The lines below are to be quoted exactly, from the first through the one that contains "namespace Sys2Proof.Machine".
::: INFORMATION SUPPLIED
-- ==== Sys2Proof/Machine/Faults.lean ====
section
/-!
DEFINITION. The fault manager's commands: self-tests, engine take-back, known-answer checks, injection, the undo of injected
retirements, counters and the release of quarantine records (R349 to R370).
-/
namespace Sys2Proof.Machine

/-! ### Self-tests (R351 to R355) -/

/-- What a test shares its limit with: one media test and one link test a skein, one march an array and bank group (R352);
none where tests run in parallel. -/
def Res.testUnit (r : Res) : Option (Nat × Nat) :=
  match r.ty with
  | 1 | 2 | 3 => some (0, r.id / 2 ^ 17 % 128)
  | 4 => some (1, r.id / 2 ^ 17 % 128)
  | 5 => some (2, r.id / 2 ^ 16 % 256)
  | _ => none

/-- The test may start beside those that run. -/
def State.testFree (s : State) (r : Res) : Bool :=
  match r.testUnit with
  | none => true
  | some u => !s.flt.tests.any fun t => t.running && decide (t.res.testUnit = some u)

/-- The test block of part (c): the FREE bolt with the lowest RESET_COUNT on the die goes EMPTY, reset-eligible at once, when
its group has more than 16 FREE bolts (R354, Table 10-3). -/
def State.takeTestBlock (s : State) (r : Res) : State :=
  let n := r.id / 2 ^ 17 % 128
  let g := n / 16
  let die := if r.ty = 1 then r.id % 2 ^ 17 / 8192 else r.id / 2 ^ 13 % 16
  if s.freeBolts g ≤ 16 then s
  else
    match pickBolt false ((s.freeList g).filter fun p => decide (p.1 / 8192 = die)) with
    | none => s
    | some (b, _) => (s.setBolt g b { s.bolt g b with st := .empty, mark := 0, valid := 0 }).freeLevels g

/-- The ply group whose engine a test holds in reset. -/
def Res.testEngine (r : Res) : Option Nat :=
  match r.ty with
  | 7 => some (r.id / 2 ^ 16 % 8)
  | 8 => some (r.id / 2 ^ 16 % 8)
  | _ => none

/-- The engine is held for its test, its partner serving (R358). -/
def State.holdEngine (s : State) (g : Nat) : State :=
  let s := s.setGroup g { s.group g with taken := true }
  ({ s with flt := { s.flt with engHeld := s.flt.engHeld ||| (1#8 <<< g) } } : State).takeover g

/-- What the start of a test does. -/
def State.startTest (s : State) (t : TestRec) : State :=
  let s : State := { s with flt := { s.flt with
    tests := s.flt.tests.map fun x => if x.res = t.res then { x with running := true, since := s.time.upNs } else x } }
  let s := match t.res.testEngine with
    | some g => s.holdEngine g
    | none => s
  if (t.res.ty = 1 ∨ t.res.ty = 2 ∨ t.res.ty = 3) ∧ t.why ≠ 2 then s.takeTestBlock t.res else s

/-- A resource that waits for queue space is queued (R352). -/
def State.unspill (s : State) : State :=
  match s.flt.spill with
  | [] => s
  | r :: rs => ({ s with flt := { s.flt with spill := rs } } : State).queueTest r 0 0

/-- TEST_START (R352): the first queued test whose limits allow it. -/
def execTestStart (s : State) : Host.Outcome State Fault Refusal :=
  done (s.when s.pwr.coreOn fun s =>
    match s.flt.tests.find? fun t => !t.running && s.testFree t.res with
    | none => s
    | some t => (s.startTest t).unspill)

/-- The part of a failing test that FLT_ERR_INFO names: the first that failed, for a media test. -/
def failPart (r : Res) (parts : Nat) : Nat :=
  if r.ty = 1 ∨ r.ty = 2 then (if parts % 2 = 1 then 1 else if parts / 2 % 2 = 1 then 2 else 3) else 0

/-- The unit that a failed test retires (R355): only part (a) the block, part (b) or (c) the die. -/
def failUnit (t : TestRec) (parts : Nat) : Res :=
  let n := t.res.id / 2 ^ 17 % 128
  let die := if t.res.ty = 1 then t.res.id % 2 ^ 17 / 8192 else t.res.id / 2 ^ 13 % 16
  if (t.res.ty = 1 ∨ t.res.ty = 2) ∧ t.why ≠ 2 then
    (if parts = 1 then resBlock n t.block else resDie n die)
  else t.res

/-- A STICKY injection makes the tested resource itself fail (R368). -/
def TestRec.failing (t : TestRec) (parts : Nat) : Nat :=
  if t.sticky then (if t.res.ty = 1 then 1 else 2) else parts

/-- A test fails: its errors are permanent and the unit is retired. -/
def State.testFailed (s : State) (t : TestRec) (parts : Nat) : State :=
  let s := (s.bump F.fltCnt2Permanent (t.errors - 1)).setFld F.fltTestStsResult 2
  let s := s.raiseN Ev.fltTestFail (t.res.ty * 2 ^ 36 + failPart t.res parts * 2 ^ 32) t.res.id
  s.retire (failUnit t parts) 1 t.sticky

/-- The retried reset of a block completed OK (R354). -/
def State.resetRetried (s : State) (n b : Nat) : State :=
  let g := n / 16
  let x := s.bolt g b
  if x.st = .resetting then (s.setBolt g b { x with resetOk := x.resetOk ||| (1#16 <<< (n % 16)) }).resetDone g b else s

/-- A pipeline whose engine passed its test is in use again. -/
def State.pipelineBack (s : State) (r : Res) : State :=
  { s with flt := { s.flt with aesOut := Tab.set (fun _ => false) s.flt.aesOut (8 * (r.id / 2 ^ 16 % 8) + r.id % 8) false } }

/-- A test passes: its errors are transient, each counted against the thresholds of Table 10-4. -/
def State.testPassed (s : State) (t : TestRec) : State :=
  let s := (s.bump F.fltCnt2Transient t.errors).setFld F.fltTestStsResult 1
  let s := s.raiseN Ev.fltTestPass (t.res.ty * 2 ^ 36) t.res.id
  let s := if t.why = 2 then s.resetRetried (t.res.id / 2 ^ 17 % 128) (t.res.id % 2 ^ 17) else s
  let s := if t.res.ty = 7 then s.pipelineBack t.res else s
  if t.why = 3 then s else (List.range t.errors).foldl (fun (u : State) _ => u.countThresh t.res 0) s

/-- The engine is no longer held. -/
def State.freeEngine (s : State) (r : Res) : State :=
  match r.testEngine with
  | some g => { s with flt := { s.flt with engHeld := s.flt.engHeld &&& ~~~(1#8 <<< g) } }
  | none => s

/-- The outcome of a running test. -/
def State.testEnd (s : State) (t : TestRec) (parts : Nat) : State :=
  let us := (s.time.upNs - t.since) / 1000
  let s : State := { s with flt := { s.flt with tests := s.flt.tests.filter (fun x => !decide (x.res = t.res)), hit := s.flt.hit.filter fun r => !decide (r = t.res) } }
  let s := ((s.setFld F.fltTestStsDurationUs (min (2 ^ 32 - 1) us)).setFld F.fltTestStsType t.res.ty).freeEngine t.res
  if t.failing parts = 0 then s.testPassed t else s.testFailed t (t.failing parts)

/-- TEST_DONE (R351, R355): bit 0 of `parts` says that part (a) failed, bit 1 part (b), bit 2 part (c); of a test without
parts, any bit says that it failed. -/
def execTestDone (type res parts : Nat) (s : State) : Host.Outcome State Fault Refusal :=
  done (s.when s.pwr.coreOn fun s =>
    match s.flt.tests.find? fun t => t.running && decide (t.res = ⟨type, res⟩) with
    | none => s
    | some t => (s.testEnd t parts).unspill)

/-- ENGINE_TAKEBACK (R358): an armed island fault strikes again once the engine serves. -/
def execEngineTakeback (g : Nat) (s : State) : Host.Outcome State Fault Refusal :=
  done (s.when (s.pwr.coreOn && s.flt.takeover.getLsbD g && !s.flt.engRetired.getLsbD g && !s.flt.engHeld.getLsbD g &&
      !(s.flt.tests.any fun t => decide (t.res.testEngine = some g))) fun s =>
    let s := s.setGroup g { s.group g with taken := false, islandReset := false }
    let s : State := { s with flt := { s.flt with takeover := s.flt.takeover &&& ~~~(1#8 <<< g) } }
    if s.injOn 12 (resEngine g) then s.injFire.islandFault g else s)

/-- AES_KAT (R350): a mismatch takes the pipeline out of use and is reported. -/
def execAesKat (g p : Nat) (ok : Bool) (s : State) : Host.Outcome State Fault Refusal :=
  done (s.when (s.pwr.coreOn && decide (g < s.popP) && !Tab.get (fun _ => false) s.flt.aesOut (8 * g + p)) fun s =>
    if ok then s
    else
      let s : State := { s with flt := { s.flt with aesOut := Tab.set (fun _ => false) s.flt.aesOut (8 * g + p) true } }
      s.report (resAes g p) .logic 0)

/-- TEST_REQUEST (R369): the named resource joins the queue with no error of its own; an invalid type queues nothing. -/
def execTestRequest (h type res : Nat) (s : State) : Host.Outcome State Fault Refusal :=
  done (s.barWrite h F.fltTestSelGo.off fun s =>
    let s := (s.setFld F.fltTestSelType type).setFld F.fltTestSelRes res
    let r : Res := ⟨type, res⟩
    if type = 0 ∨ 8 < type ∨ s.flt.tests.any (fun t => decide (t.res = r)) then s
    else if (s.flt.tests.filter fun t => !t.running).length < 256 then
      { s with flt := { s.flt with tests := s.flt.tests ++ [⟨r, false, 0, res % 2 ^ 17, 0, s.stickyOn r, s.time.upNs⟩] } }
    else { s with flt := { s.flt with spill := s.flt.spill ++ [r] } })

/-! ### Undo, counters, injection (R365, R367 to R370) -/

/-- The list with its entry `i` changed. -/
def changeAt {α : Type} (f : α → α) : Nat → List α → List α
  | _, [] => []
  | 0, x :: xs => f x :: xs
  | i + 1, x :: xs => x :: changeAt f i xs

/-- FLT_UNDO (R368): an entry that is not INJECTED is left alone. -/
def execFltUndo (h : Nat) (s : State) : Host.Outcome State Fault Refusal :=
  done (s.barWrite h F.fltCtlUndo.off fun s =>
    { s with flt := { s.flt with
        ret := changeAt (fun e => if e.injected then { e with undo := true } else e) (s.fld F.fltRetSelIndex) s.flt.ret } })

/-- FLT_CNT_CLR (R369, R370): the spares in use and the retired mark of a queue are no counters. -/
def execFltCntClr (h : Nat) (s : State) : Host.Outcome State Fault Refusal :=
  done (s.barWrite h F.fltCtlCntClr.off fun s =>
    let s := ((s.setReg F.fltCnt0Link.off 0#64).setReg F.fltCnt1Logic.off 0#64).setReg F.fltCnt2ReqTimeouts.off 0#64
    { s with flt := { s.flt with
        queues := Tab.mapVals (fun _ => QCnt.fresh) (fun _ q => { q with parity := 0, replays := 0, propagated := 0 }) s.flt.queues } })

/-- INJ_EN_WRITE (R367): a 1 is ignored while INJ_ALLOWED is 0. -/
def execInjEnWrite (h : Nat) (value : Bool) (s : State) : Host.Outcome State Fault Refusal :=
  done (s.barWrite h F.fltCtlInjEn.off fun s =>
    if value && !s.flt.injAllowed then s else s.setFld F.fltCtlInjEn (ofBool value))

/-- Target type of an injection kind (Table 10-9). -/
def injTarget (kind : Nat) : Nat :=
  match kind with
  | 1 | 2 | 3 | 4 => 2
  | 5 | 6 => 1
  | 7 | 8 => 4
  | 9 | 10 => 5
  | 11 => 6
  | 12 => 8
  | 13 => 3
  | _ => 0

/-- A write of ARM is taken (R367). -/
def State.armable (s : State) (kind : Nat) (haltOk : Bool) : Bool :=
  s.fld F.fltCtlInjEn == 1 && s.flt.injAllowed && decide (1 ≤ kind ∧ kind ≤ 13 ∧ s.fld F.fltInjTgtType = injTarget kind) &&
    (kind != 4 || haltOk)

/-- INJ_ARM (R367): an island voltage fault, which waits for nothing, strikes at once. -/
def execInjArm (h kind count : Nat) (sticky haltOk : Bool) (s : State) : Host.Outcome State Fault Refusal :=
  done (s.barWrite h F.fltInjCtlArm.off fun s =>
    let s := (((s.setFld F.fltInjCtlCount count).setFld F.fltInjCtlKind kind).setFld F.fltInjCtlHaltOk (ofBool haltOk)).setFld
      F.fltInjCtlSticky (ofBool sticky)
    if s.armable kind haltOk then
      let r : Res := ⟨s.fld F.fltInjTgtType, s.fld F.fltInjTgtRes⟩
      let s : State := { s with flt := { s.flt with inj := some ⟨kind, max 1 count, sticky, r, s.fld F.fltInjAddrAddr⟩ } }
      let g := r.id / 2 ^ 16 % 8
      if kind = 12 ∧ g < s.popP ∧ !s.flt.engHeld.getLsbD g ∧ !s.flt.engRetired.getLsbD g then
        s.injFire.islandFault g
      else s
    else s)

/-- INJ_DISARM (R367). -/
def execInjDisarm (h : Nat) (s : State) : Host.Outcome State Fault Refusal :=
  done (s.barWrite h F.fltInjCtlArm.off fun s => { s with flt := { s.flt with inj := none } })

/-- QUARANTINE_RELEASE (R365). -/
def execQuarantineRelease (h n : Nat) (s : State) : Host.Outcome State Fault Refusal :=
  done (s.barWrite h F.fltQuarCtlRelease.off fun s =>
    let left := s.flt.quar.drop n
    { s with flt := { s.flt with quar := left, quarHigh := s.flt.quarHigh && decide (3 * 262143 ≤ 4 * left.length) } })

end Sys2Proof.Machine
end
::::::
WORKED SOLUTION —
-- ==== Sys2Proof/Machine/Faults.lean ====
section
/-!
DEFINITION. The fault manager's commands: self-tests, engine take-back, known-answer checks, injection, the undo of injected
retirements, counters and the release of quarantine records (R349 to R370).
-/
namespace Sys2Proof.Machine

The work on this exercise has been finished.